Monday, May 26, 2014

Keeping you updated on the market! For the week of May 26, 2014

Time for the Logjam to Loosen
The signs increasingly point to accelerating housing activity.
Late last week, the Census Bureau reported that housing starts jumped 13.2%, to a 1.072 million annualized rate, in April. The numbers easily blew past most economists' estimates. Even more encouraging, permits increased 8%, thus pointing to an elevated level of starts for the near future.
To be sure, most of the gains were posted in the multi-family segment, but the more important single-family segment also moved higher. Starts inched up 0.8%; permits posted a 0.3% gain.
On the existing-home front, sales are still not where we'd like to see them, but they're finally moving forward. Sales for April posted at 4.65 million on an annualized basis – a 1.3% increase over sales in March. This was actually only the second time in the past nine months sales have posted a gain, so we'll take it.
The numbers on inventory were particularly encouraging. NAR data show the number of existing homes for sales jumped 16.8%, to 2.29 million homes, in April. The “for sale” surge has lifted overall inventory to a 5.9-months supply.
Financing costs shouldn't hinder future sales growth. Mortgage rates are about where they were this time last October. shows a 4.29% average rate at the national level on the 30-year fixed-rate loan; Freddie Mac shows 4.14%.
Combine lower mortgage rates with recent Fannie Mac/Freddie Mac initiations that will make it easier for lenders to extend credit to more people, and we see no reason sales and new construction should not maintain an upward trajectory.
But there is no guarantee mortgage rates will continue scratching lower ground. We confess that we are somewhat surprised that rates have trended lower this long and this far over the past two months. Job growth in recent months points to a strengthening, expanding economy.
In other words, it's possible today's low rates are an anomaly – and one that could quickly vanish. In two weeks, another employment report is scheduled to be released. If it surprises to the upside, like the last two reports, mortgage rates could easily reverse course and head for higher ground.
After a period of meaningful rate declines, the risk of waiting for more declines rises. Markets do have a stopping point; this is a point well worth noting to our clients.


Date and Time
S&P/Case-Shiller Home Price Index
Tues., May 27,
9:00 am, ET
0.4% (Increase)
Important. Price growth in more local markets will likely slow.
Mortgage Applications
Wed., May 28,
7:00 am, ET
Important. Purchase activity has slowed, which suggests home-sale gains will be difficult to maintain.
Gross Domestic Product
(1st Quarter 2014)
Wed., May 28,
8:30 am, ET
0.6% (Decrease)
Moderately Important. GDP growth was impeded by bad weather in the first quarter. Fortunately, growth has picked up in the second quarter.
Pending Home Sales
Thurs., May 29,
10:00 am, ET
2.0% (Increase)
Important. Contract activity is expected to build on last month's strong gain, but remains sluggish.

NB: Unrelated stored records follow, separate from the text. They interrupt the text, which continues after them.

/-- READ places what has arrived: the configuration image (the Chart without its HELM section, so the trailer behind the RINGS
section) in the Chart store, the Helm code in Helm memory, over what stood there (R255, R268, R269); nothing is placed before the
directory is there, which says where each byte belongs (log 47). -/
def chartPlace (s : State) : State :=
  let b := gotPrefix s.ch.gather
  let rest := if b.length ≤ totalLen b - 256 then b.take (dirOff b 7)
    else padTo (dirOff b 7) (b.take (dirOff b 7)) ++ (b.drop (totalLen b - 256)).take 256
  if b.length < 0x240 then s
  else { s with ch := { s.ch with
    image := patchBytes s.ch.image 0 (rest.take 655360)
    helmCode := patchBytes s.ch.helmCode 0 (((b.drop (dirOff b 7 + 0x100)).take (dirLen b 7 - 0x100)).take 1572864) } }

/-- A phase whose checks pass may end: when, the spec bounds only; a free value decides (log 47). -/
def chartPhase (s : State) : State :=
  if s.ch.state ≠ 1 ∨ s.ch.gather.need ≠ 0 ∨ s.ch.gather.err.isSome = true ∨ 5 ≤ s.ch.phase then s
  else
    let ends := (Config.freeByte s.free).getLsbD 0
    let s := tickFree s 1
    if ends && (loadFailure s s.ch.gather.bytes).all (fun f => decide (s.ch.phase < f.1)) then
      { s with ch := { s.ch with phase := s.ch.phase + 1 } }
    else s

/-- LOAD is accepted: READ begins, ATT_VALID falls, pools of the old Chart enter fallback with CAUSE CHART, those already in
fallback too (R269, R270, R379; log 50); a share of the old Chart that still waits to be laid out is dropped. -/
def chartBegin (s : State) (keep : Bool) : State :=
  let s := (s.chart.pools.map (·.pool)).foldl (fun s p => enterFallback s p 4) s
  let s := { s with
    ch := { s.ch with state := 1, phase := 1, busy := true, keep := keep, loadLen := s.ch.len }
    kv := { s.kv with attValid := false, dAtt := none }
    units := s.units.mapVal (fun _ u => { u with vault := false })
    pools := s.pools.mapVal (fun _ x => { x with reshare := false })
    pw := { s.pw with step := 5, ready := false } }
  let x := startRead s 0 0 s.ch.src s.ch.len .chart []
  { x.1 with ch := { x.1.ch with gather := x.2 } }

/-- LOAD: in a transition NOT_QUIESCED (R328), else the first condition of R267 that applies. INVALID answers as SCRAPPED
(R379). -/
def chLoad (s : State) (keep : Bool) : State :=
  if s.lc.busy then chResult s 4
  else if s.ch.state = 1 then chResult s 1
  else if s.lc.state = 6 ∨ s.lc.state = 0x0F then chResult s 2
  else if s.ch.src % 64 ≠ 0 ∨ s.ch.len = 0 then chResult s 3
  else if s.ch.state == 2 && (busyDevice s || anyCtx s) then chResult s 4
  else chartBegin s keep

/-- The lowest zero bits of a thermometer field at word w that bring its count from old to new. -/
def thermoBits (s : State) (w old new : Nat) : List Nat :=
  (((List.range 64).map (· + 32 * w)).filter (fun b => !fuseBit s b)).take (new - old)

/-- ADVANCE (R272); in a transition LIFE_CYCLE (R328). -/
def chAdvance (s : State) : State :=
  let oldC := chartMinSvn s
  let oldF := fwMinSvn s
  let newC := max oldC s.ch.svn
  let newF := max oldF s.ch.fwSvn
  if s.lc.busy then chResult s 2
  else if s.ch.state ≠ 2 then chResult s 6
  else if s.lc.state ≠ 3 ∧ s.lc.state ≠ 4 then chResult s 2
  else fuseStart { s with ch := { s.ch with busy := true } } (.advance oldC newC oldF newF)
    [.bits 1 (thermoBits s 66 oldC newC ++ thermoBits s 64 oldF newF)]

/-- The command is judged. -/
def chJudge (s : State) (v : Word) : State :=
  if wfld v 0 4 = 1 then chLoad s (wbit v 4) else if wfld v 0 4 = 2 then chAdvance s else s

/-- CH_CMD write: ignored in FAILED (R380) and in an erase; held before step 5 (R267) and in a no-start hold (R341). A write
while ADVANCE runs starts nothing (log 21), but for a life-cycle transition, which answers it (R328). -/
def chCmdW (s : State) (v : Word) : State :=
  let op := wfld v 0 4
  if failedStart s || struck s || s.ch.held.isSome || (op != 1 && op != 2) then s
  else if s.pw.step < 5 || nostart s then { s with ch := { s.ch with held := some v, busy := true } }
  else if s.ch.busy = true ∧ s.ch.state ≠ 1 ∧ s.lc.busy = false then s
  else chJudge s v

/-- A held command is judged once step 5 runs and no hold does. -/
def chRelease (s : State) : State :=
  match s.ch.held with
  | some v =>
    if s.pw.step < 5 || nostart s then s else chJudge { s with ch := { s.ch with held := none, busy := s.ch.state == 1 } } v
  | none => s

/-- CH_LOAD (R267). -/
def execChLoad (a : Access) (keep : Bool) (s : State) : Host.Outcome State Fault Refusal :=
  .next (hostWrite s a (mgmtAt a 0x10004) (fun s => chCmdW s (word (1 + 16 * b2n keep))))

/-- CH_ADVANCE (R272). -/
def execChAdvance (a : Access) (s : State) : Host.Outcome State Fault Refusal :=
  .next (hostWrite s a (mgmtAt a 0x10004) (fun s => chCmdW s 2))

end Sys2Proof.Machine
end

How a Contrarian Accentuates the Negative
The more we vet the data, the more we like what we see. Other people, though, might see it otherwise.
For instance, household formation remains low. Indeed, it's at a multi-decade low. According to recent Census Bureau data , 36.2% of Americans under age 35 owned a home in the first quarter of 2014, compared with 41.3% in the first-quarter of 2008. The latest generation of young adults have been slower than their predecessors to venture out on their own.
Many people see this a negative; we see it as a positive. You eventually have to leave home, for no other reason than to maintain the sanity of parent and child alike. Speaking more pragmatically, basement-dwelling young adults are pent up housing demand that will come to market. In other words, we expect to see a continual rise in new household formations, which is obviously a plus for housing.
The trend in renting is another example. A bias toward renting remains pervasive. At the same time, the data point to homeownership at levels that prevailed in 1995. Today, 64.8% of American families own their homes compared with 68.9% – the peak of ownership – in 2006.
Again, we see good news for housing, especially when factoring in the rent trend. Reis Inc., reports apartment rents have rose steadily over the past 17 quarters. They're now roughly 11% higher than they were compared to the post-crash lows in 2009. This means owning is the preferable economic option for more people.
The really good news is that most of us prefer to own; contrary to all the positive chatter on renting. A poll taken by Trulia last year shows 75% of Americans believe it's better to buy than to rent a home.
A lot of what is reported is taken as negative, but when considered in a long-term context, it's actually positive.